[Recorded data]
==*==
/-- The rows of spec/opcode_table.json: the calculators. -/
def calcRows : List OpcodeRow :=
  [⟨"CALC.ADD.s16", 0xFF0F0000#32, 0x40000000#32, 13⟩,
   ⟨"CALC.ADD.s32", 0xFF0F0000#32, 0x41000000#32, 13⟩,
   ⟨"CALC.ADD.c16", 0xFF0F0000#32, 0x42000000#32, 13⟩,
   ⟨"CALC.ADD.c32", 0xFF0F0000#32, 0x43000000#32, 13⟩,
   ⟨"CALC.MUL.s16", 0xFF0F0000#32, 0x44000000#32, 14⟩,
   ⟨"CALC.MUL.s32", 0xFF0F0000#32, 0x45000000#32, 14⟩,
   ⟨"CALC.CMUL.c16", 0xFF0F0000#32, 0x4A000000#32, 14⟩,
   ⟨"CALC.CMUL.c32", 0xFF0F0000#32, 0x4B000000#32, 14⟩,
   ⟨"CALC.SCALE.s16", 0xFF0F0000#32, 0x4C000000#32, 14⟩,
   ⟨"CALC.SCALE.s32", 0xFF0F0000#32, 0x4D000000#32, 14⟩,
   ⟨"CALC.SCALE.c16", 0xFF0F0000#32, 0x4E000000#32, 14⟩,
   ⟨"CALC.SCALE.c32", 0xFF0F0000#32, 0x4F000000#32, 14⟩,
   ⟨"CALC.MAG.c16", 0xFF0F0F0F#32, 0x52000000#32, 14⟩,
   ⟨"CALC.MAG.c32", 0xFF0F0F0F#32, 0x53000000#32, 14⟩,
   ⟨"CALC.SQMAG.c16", 0xFF0F0F0F#32, 0x56000000#32, 14⟩,
   ⟨"CALC.SQMAG.c32", 0xFF0F0F0F#32, 0x57000000#32, 14⟩]

/-- The rows of spec/opcode_table.json: the kernels. -/
def kernelRows : List OpcodeRow :=
  [⟨"VSHL.s16", 0xFF000F0F#32, 0x80000000#32, 15⟩,
   ⟨"VSHL.s32", 0xFF000F0F#32, 0x81000000#32, 15⟩,
   ⟨"VSHL.c16", 0xFF011F0F#32, 0x82000000#32, 15⟩,
   ⟨"VSHL.c32", 0xFF000F0F#32, 0x83000000#32, 15⟩,
   ⟨"VADD.s16", 0xFF000000#32, 0x84000000#32, 15⟩,
   ⟨"VADD.s32", 0xFF000000#32, 0x85000000#32, 15⟩,
   ⟨"VADD.c16", 0xFF011100#32, 0x86000000#32, 15⟩,
   ⟨"VADD.c32", 0xFF000000#32, 0x87000000#32, 15⟩,
   ⟨"VSUB.s16", 0xFF000000#32, 0x88000000#32, 15⟩,
   ⟨"VSUB.s32", 0xFF000000#32, 0x89000000#32, 15⟩,
   ⟨"VSUB.c16", 0xFF011100#32, 0x8A000000#32, 15⟩,
   ⟨"VSUB.c32", 0xFF000000#32, 0x8B000000#32, 15⟩,
   ⟨"VMUL.s16", 0xFF00000F#32, 0x8C000000#32, 15⟩,
   ⟨"VMUL.s32", 0xFF00000F#32, 0x8D000000#32, 15⟩,
   ⟨"VCMUL.c16", 0xFF01110F#32, 0x92000000#32, 15⟩,
   ⟨"VCMUL.c32", 0xFF00000F#32, 0x93000000#32, 15⟩,
   ⟨"VCMULC.c16", 0xFF01110F#32, 0x96000000#32, 15⟩,
   ⟨"VCMULC.c32", 0xFF00000F#32, 0x97000000#32, 15⟩,
   ⟨"VSCALE.s16", 0xFF00000F#32, 0x98000000#32, 15⟩,
   ⟨"VSCALE.s32", 0xFF00000F#32, 0x99000000#32, 15⟩,
   ⟨"VSCALE.c16", 0xFF01100F#32, 0x9A000000#32, 15⟩,
   ⟨"VSCALE.c32", 0xFF00000F#32, 0x9B000000#32, 15⟩,
   ⟨"VMAG.c16", 0xFF001F0F#32, 0x9E000000#32, 15⟩,
   ⟨"VMAG.c32", 0xFF000F0F#32, 0x9F000000#32, 15⟩,
   ⟨"VSQMAG.c16", 0xFF001F0F#32, 0xA2000000#32, 15⟩,
   ⟨"VSQMAG.c32", 0xFF000F0F#32, 0xA3000000#32, 15⟩,
   ⟨"VHR.s16", 0xFF0F0FFF#32, 0xA4000000#32, 15⟩,
   ⟨"VHR.s32", 0xFF0F0FFF#32, 0xA5000000#32, 15⟩,
   ⟨"VHR.c16", 0xFF0F1FFF#32, 0xA6000000#32, 15⟩,
   ⟨"VHR.c32", 0xFF0F0FFF#32, 0xA7000000#32, 15⟩]

/-- The rows of spec/opcode_table.json: the FFT commands. -/
def fftRows : List OpcodeRow :=
  [⟨"VBITREV.c32", 0xFFF0FFFF#32, 0xC3000000#32, 15⟩,
   ⟨"FFTF.c32", 0xFF000FFF#32, 0xC7000000#32, 14⟩,
   ⟨"FFTI.c32", 0xFF000FFF#32, 0xCB000000#32, 14⟩]

/-- The whole table. -/
def opcodeRows : List OpcodeRow := scalarRows ++ calcRows ++ kernelRows ++ fftRows

/-- The word is one the row stands for (30_encoding.md R93). -/
def RowMatches (r : OpcodeRow) (w : Word) : Prop := w &&& r.mask = r.bits ∧ (w.extractLsb' 20 4).toNat ≤ r.dMax

/-- The mnemonic of a command. -/
def mnemonic : Instr → String
  | .halt .. => "HALT"
  | .lui .. => "LUI"
  | .addi .. => "ADDI"
  | .add .. => "ADD"
  | .sub .. => "SUB"
  | .lw .. => "LW"
  | .sw .. => "SW"
  | .beq .. => "BEQ"
  | .bne .. => "BNE"
  | .setvl .. => "SETVL"
  | .hrsS16 .. => "HRS.s16"
  | .hrsS32 .. => "HRS.s32"
  | .calcAddS16 .. => "CALC.ADD.s16"
  | .calcAddS32 .. => "CALC.ADD.s32"
  | .calcAddC16 .. => "CALC.ADD.c16"
  | .calcAddC32 .. => "CALC.ADD.c32"
  | .calcMulS16 .. => "CALC.MUL.s16"
  | .calcMulS32 .. => "CALC.MUL.s32"
  | .calcCmulC16 .. => "CALC.CMUL.c16"
  | .calcCmulC32 .. => "CALC.CMUL.c32"
  | .calcScaleS16 .. => "CALC.SCALE.s16"
  | .calcScaleS32 .. => "CALC.SCALE.s32"
  | .calcScaleC16 .. => "CALC.SCALE.c16"
  | .calcScaleC32 .. => "CALC.SCALE.c32"
  | .calcMagC16 .. => "CALC.MAG.c16"
  | .calcMagC32 .. => "CALC.MAG.c32"
  | .calcSqmagC16 .. => "CALC.SQMAG.c16"
  | .calcSqmagC32 .. => "CALC.SQMAG.c32"
  | .vshlS16 .. => "VSHL.s16"
  | .vshlS32 .. => "VSHL.s32"
  | .vshlC16 .. => "VSHL.c16"
  | .vshlC32 .. => "VSHL.c32"
  | .vaddS16 .. => "VADD.s16"
  | .vaddS32 .. => "VADD.s32"
  | .vaddC16 .. => "VADD.c16"
  | .vaddC32 .. => "VADD.c32"
  | .vsubS16 .. => "VSUB.s16"
  | .vsubS32 .. => "VSUB.s32"
  | .vsubC16 .. => "VSUB.c16"
  | .vsubC32 .. => "VSUB.c32"
  | .vmulS16 .. => "VMUL.s16"
  | .vmulS32 .. => "VMUL.s32"
  | .vcmulC16 .. => "VCMUL.c16"
  | .vcmulC32 .. => "VCMUL.c32"
  | .vcmulcC16 .. => "VCMULC.c16"
  | .vcmulcC32 .. => "VCMULC.c32"
  | .vscaleS16 .. => "VSCALE.s16"
  | .vscaleS32 .. => "VSCALE.s32"
  | .vscaleC16 .. => "VSCALE.c16"
  | .vscaleC32 .. => "VSCALE.c32"
  | .vmagC16 .. => "VMAG.c16"
  | .vmagC32 .. => "VMAG.c32"
  | .vsqmagC16 .. => "VSQMAG.c16"
  | .vsqmagC32 .. => "VSQMAG.c32"
  | .vhrS16 .. => "VHR.s16"
  | .vhrS32 .. => "VHR.s32"
  | .vhrC16 .. => "VHR.c16"
  | .vhrC32 .. => "VHR.c32"
  | .vbitrevC32 .. => "VBITREV.c32"
  | .fftfC32 .. => "FFTF.c32"
  | .fftiC32 .. => "FFTI.c32"

/-- The operands of a command and where its word holds them: the lowest bit, the width and the value of each (30_encoding.md R86). -/
def operandFields : Instr → List (Nat × Nat × Nat)
  | .halt => []
  | .lui d imm20 => [(20, 4, d.val), (0, 20, imm20.toNat)]
  | .addi d a imm16 => [(20, 4, d.val), (16, 4, a.val), (0, 16, imm16.toNat)]
  | .add d a b => [(20, 4, d.val), (16, 4, a.val), (12, 4, b.val)]
  | .sub d a b => [(20, 4, d.val), (16, 4, a.val), (12, 4, b.val)]
  | .lw d a imm16 => [(20, 4, d.val), (16, 4, a.val), (0, 16, imm16.toNat)]
  | .sw d a imm16 => [(20, 4, d.val), (16, 4, a.val), (0, 16, imm16.toNat)]
  | .beq d a imm16 => [(20, 4, d.val), (16, 4, a.val), (0, 16, imm16.toNat)]
  | .bne d a imm16 => [(20, 4, d.val), (16, 4, a.val), (0, 16, imm16.toNat)]
  | .setvl a => [(16, 4, a.val)]
  | .hrsS16 d a => [(20, 4, d.val), (16, 4, a.val)]
  | .hrsS32 d a => [(20, 4, d.val), (16, 4, a.val)]
  | .calcAddS16 d b c sh t => [(20, 4, d.val), (12, 4, b.val), (8, 4, c.val), (4, 4, sh.val), (0, 4, t.val)]
  | .calcAddS32 d b c sh t => [(20, 4, d.val), (12, 4, b.val), (8, 4, c.val), (4, 4, sh.val), (0, 4, t.val)]
  | .calcAddC16 d b c sh t => [(20, 4, d.val), (12, 4, b.val), (8, 4, c.val), (4, 4, sh.val), (0, 4, t.val)]
  | .calcAddC32 d b c sh t => [(20, 4, d.val), (12, 4, b.val), (8, 4, c.val), (4, 4, sh.val), (0, 4, t.val)]
  | .calcMulS16 d b c sh t => [(20, 4, d.val), (12, 4, b.val), (8, 4, c.val), (4, 4, sh.val), (0, 4, t.val)]
  | .calcMulS32 d b c sh t => [(20, 4, d.val), (12, 4, b.val), (8, 4, c.val), (4, 4, sh.val), (0, 4, t.val)]
  | .calcCmulC16 d b c sh t => [(20, 4, d.val), (12, 4, b.val), (8, 4, c.val), (4, 4, sh.val), (0, 4, t.val)]
  | .calcCmulC32 d b c sh t => [(20, 4, d.val), (12, 4, b.val), (8, 4, c.val), (4, 4, sh.val), (0, 4, t.val)]
  | .calcScaleS16 d b c sh t => [(20, 4, d.val), (12, 4, b.val), (8, 4, c.val), (4, 4, sh.val), (0, 4, t.val)]
  | .calcScaleS32 d b c sh t => [(20, 4, d.val), (12, 4, b.val), (8, 4, c.val), (4, 4, sh.val), (0, 4, t.val)]
  | .calcScaleC16 d b c sh t => [(20, 4, d.val), (12, 4, b.val), (8, 4, c.val), (4, 4, sh.val), (0, 4, t.val)]
  | .calcScaleC32 d b c sh t => [(20, 4, d.val), (12, 4, b.val), (8, 4, c.val), (4, 4, sh.val), (0, 4, t.val)]
  | .calcMagC16 d b sh => [(20, 4, d.val), (12, 4, b.val), (4, 4, sh.val)]
  | .calcMagC32 d b sh => [(20, 4, d.val), (12, 4, b.val), (4, 4, sh.val)]
  | .calcSqmagC16 d b sh => [(20, 4, d.val), (12, 4, b.val), (4, 4, sh.val)]
  | .calcSqmagC32 d b sh => [(20, 4, d.val), (12, 4, b.val), (4, 4, sh.val)]
  | .vshlS16 d a b sh => [(20, 4, d.val), (16, 4, a.val), (12, 4, b.val), (4, 4, sh.val)]
  | .vshlS32 d a b sh => [(20, 4, d.val), (16, 4, a.val), (12, 4, b.val), (4, 4, sh.val)]
  | .vshlC16 d a b sh => [(20, 4, d.val), (16, 4, a.val), (12, 4, b.val), (4, 4, sh.val)]
  | .vshlC32 d a b sh => [(20, 4, d.val), (16, 4, a.val), (12, 4, b.val), (4, 4, sh.val)]
  | .vaddS16 d a b c sh t => [(20, 4, d.val), (16, 4, a.val), (12, 4, b.val), (8, 4, c.val), (4, 4, sh.val), (0, 4, t.val)]
  | .vaddS32 d a b c sh t => [(20, 4, d.val), (16, 4, a.val), (12, 4, b.val), (8, 4, c.val), (4, 4, sh.val), (0, 4, t.val)]
  | .vaddC16 d a b c sh t => [(20, 4, d.val), (16, 4, a.val), (12, 4, b.val), (8, 4, c.val), (4, 4, sh.val), (0, 4, t.val)]
  | .vaddC32 d a b c sh t => [(20, 4, d.val), (16, 4, a.val), (12, 4, b.val), (8, 4, c.val), (4, 4, sh.val), (0, 4, t.val)]
  | .vsubS16 d a b c sh t => [(20, 4, d.val), (16, 4, a.val), (12, 4, b.val), (8, 4, c.val), (4, 4, sh.val), (0, 4, t.val)]
  | .vsubS32 d a b c sh t => [(20, 4, d.val), (16, 4, a.val), (12, 4, b.val), (8, 4, c.val), (4, 4, sh.val), (0, 4, t.val)]
  | .vsubC16 d a b c sh t => [(20, 4, d.val), (16, 4, a.val), (12, 4, b.val), (8, 4, c.val), (4, 4, sh.val), (0, 4, t.val)]
  | .vsubC32 d a b c sh t => [(20, 4, d.val), (16, 4, a.val), (12, 4, b.val), (8, 4, c.val), (4, 4, sh.val), (0, 4, t.val)]
  | .vmulS16 d a b c sh => [(20, 4, d.val), (16, 4, a.val), (12, 4, b.val), (8, 4, c.val), (4, 4, sh.val)]
  | .vmulS32 d a b c sh => [(20, 4, d.val), (16, 4, a.val), (12, 4, b.val), (8, 4, c.val), (4, 4, sh.val)]
  | .vcmulC16 d a b c sh => [(20, 4, d.val), (16, 4, a.val), (12, 4, b.val), (8, 4, c.val), (4, 4, sh.val)]
  | .vcmulC32 d a b c sh => [(20, 4, d.val), (16, 4, a.val), (12, 4, b.val), (8, 4, c.val), (4, 4, sh.val)]
  | .vcmulcC16 d a b c sh => [(20, 4, d.val), (16, 4, a.val), (12, 4, b.val), (8, 4, c.val), (4, 4, sh.val)]
  | .vcmulcC32 d a b c sh => [(20, 4, d.val), (16, 4, a.val), (12, 4, b.val), (8, 4, c.val), (4, 4, sh.val)]
  | .vscaleS16 d a b c sh => [(20, 4, d.val), (16, 4, a.val), (12, 4, b.val), (8, 4, c.val), (4, 4, sh.val)]
  | .vscaleS32 d a b c sh => [(20, 4, d.val), (16, 4, a.val), (12, 4, b.val), (8, 4, c.val), (4, 4, sh.val)]
  | .vscaleC16 d a b c sh => [(20, 4, d.val), (16, 4, a.val), (12, 4, b.val), (8, 4, c.val), (4, 4, sh.val)]
  | .vscaleC32 d a b c sh => [(20, 4, d.val), (16, 4, a.val), (12, 4, b.val), (8, 4, c.val), (4, 4, sh.val)]
  | .vmagC16 d a b sh => [(20, 4, d.val), (16, 4, a.val), (12, 4, b.val), (4, 4, sh.val)]
  | .vmagC32 d a b sh => [(20, 4, d.val), (16, 4, a.val), (12, 4, b.val), (4, 4, sh.val)]
  | .vsqmagC16 d a b sh => [(20, 4, d.val), (16, 4, a.val), (12, 4, b.val), (4, 4, sh.val)]
  | .vsqmagC32 d a b sh => [(20, 4, d.val), (16, 4, a.val), (12, 4, b.val), (4, 4, sh.val)]
  | .vhrS16 d b => [(20, 4, d.val), (12, 4, b.val)]
  | .vhrS32 d b => [(20, 4, d.val), (12, 4, b.val)]
  | .vhrC16 d b => [(20, 4, d.val), (12, 4, b.val)]
  | .vhrC32 d b => [(20, 4, d.val), (12, 4, b.val)]
  | .vbitrevC32 a => [(16, 4, a.val)]
  | .fftfC32 d a b => [(20, 4, d.val), (16, 4, a.val), (12, 4, b.val)]
  | .fftiC32 d a b => [(20, 4, d.val), (16, 4, a.val), (12, 4, b.val)]

/-- The registers that a command's rule writes (30_encoding.md R91, its fields marked out and group). -/
def destinations : Instr → List Reg
  | .halt => []
  | .lui d .. => [d]
  | .addi d .. => [d]
  | .add d .. => [d]
  | .sub d .. => [d]
  | .lw d .. => [d]
  | .sw .. => []
  | .beq .. => []
  | .bne .. => []
  | .setvl .. => []
  | .hrsS16 d .. => [d]
  | .hrsS32 d .. => [d]
  | .calcAddS16 d .. => [d, d + 1, d + 2]
  | .calcAddS32 d .. => [d, d + 1, d + 2]
  | .calcAddC16 d .. => [d, d + 1, d + 2]
  | .calcAddC32 d .. => [d, d + 1, d + 2]
  | .calcMulS16 d .. => [d, d + 1]
  | .calcMulS32 d .. => [d, d + 1]
  | .calcCmulC16 d .. => [d, d + 1]
  | .calcCmulC32 d .. => [d, d + 1]
  | .calcScaleS16 d .. => [d, d + 1]
  | .calcScaleS32 d .. => [d, d + 1]
  | .calcScaleC16 d .. => [d, d + 1]
  | .calcScaleC32 d .. => [d, d + 1]
  | .calcMagC16 d .. => [d, d + 1]
  | .calcMagC32 d .. => [d, d + 1]
  | .calcSqmagC16 d .. => [d, d + 1]
  | .calcSqmagC32 d .. => [d, d + 1]
  | .vshlS16 d .. => [d]
  | .vshlS32 d .. => [d]
  | .vshlC16 d .. => [d]
  | .vshlC32 d .. => [d]
  | .vaddS16 d .. => [d]
  | .vaddS32 d .. => [d]
  | .vaddC16 d .. => [d]
  | .vaddC32 d .. => [d]
  | .vsubS16 d .. => [d]
  | .vsubS32 d .. => [d]
  | .vsubC16 d .. => [d]
  | .vsubC32 d .. => [d]
  | .vmulS16 d .. => [d]
  | .vmulS32 d .. => [d]
  | .vcmulC16 d .. => [d]
  | .vcmulC32 d .. => [d]
  | .vcmulcC16 d .. => [d]
  | .vcmulcC32 d .. => [d]
  | .vscaleS16 d .. => [d]
  | .vscaleS32 d .. => [d]
  | .vscaleC16 d .. => [d]
  | .vscaleC32 d .. => [d]
  | .vmagC16 d .. => [d]
  | .vmagC32 d .. => [d]
  | .vsqmagC16 d .. => [d]
  | .vsqmagC32 d .. => [d]
  | .vhrS16 d .. => [d]
  | .vhrS32 d .. => [d]
  | .vhrC16 d .. => [d]
  | .vhrC32 d .. => [d]
  | .vbitrevC32 .. => []
  | .fftfC32 d .. => [d, d + 1]
  | .fftiC32 d .. => [d, d + 1]

/-! ### Calculator outputs (spec/41_calculators.md), in register order -/

/-- S (00_scope.md R10). -/
def satBit (s : State) : Int := if s.allowSat then 1 else 0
==*==
### Exercise directions
Scan each line above for the string "json". Give the tally and nothing else.

### Your response
3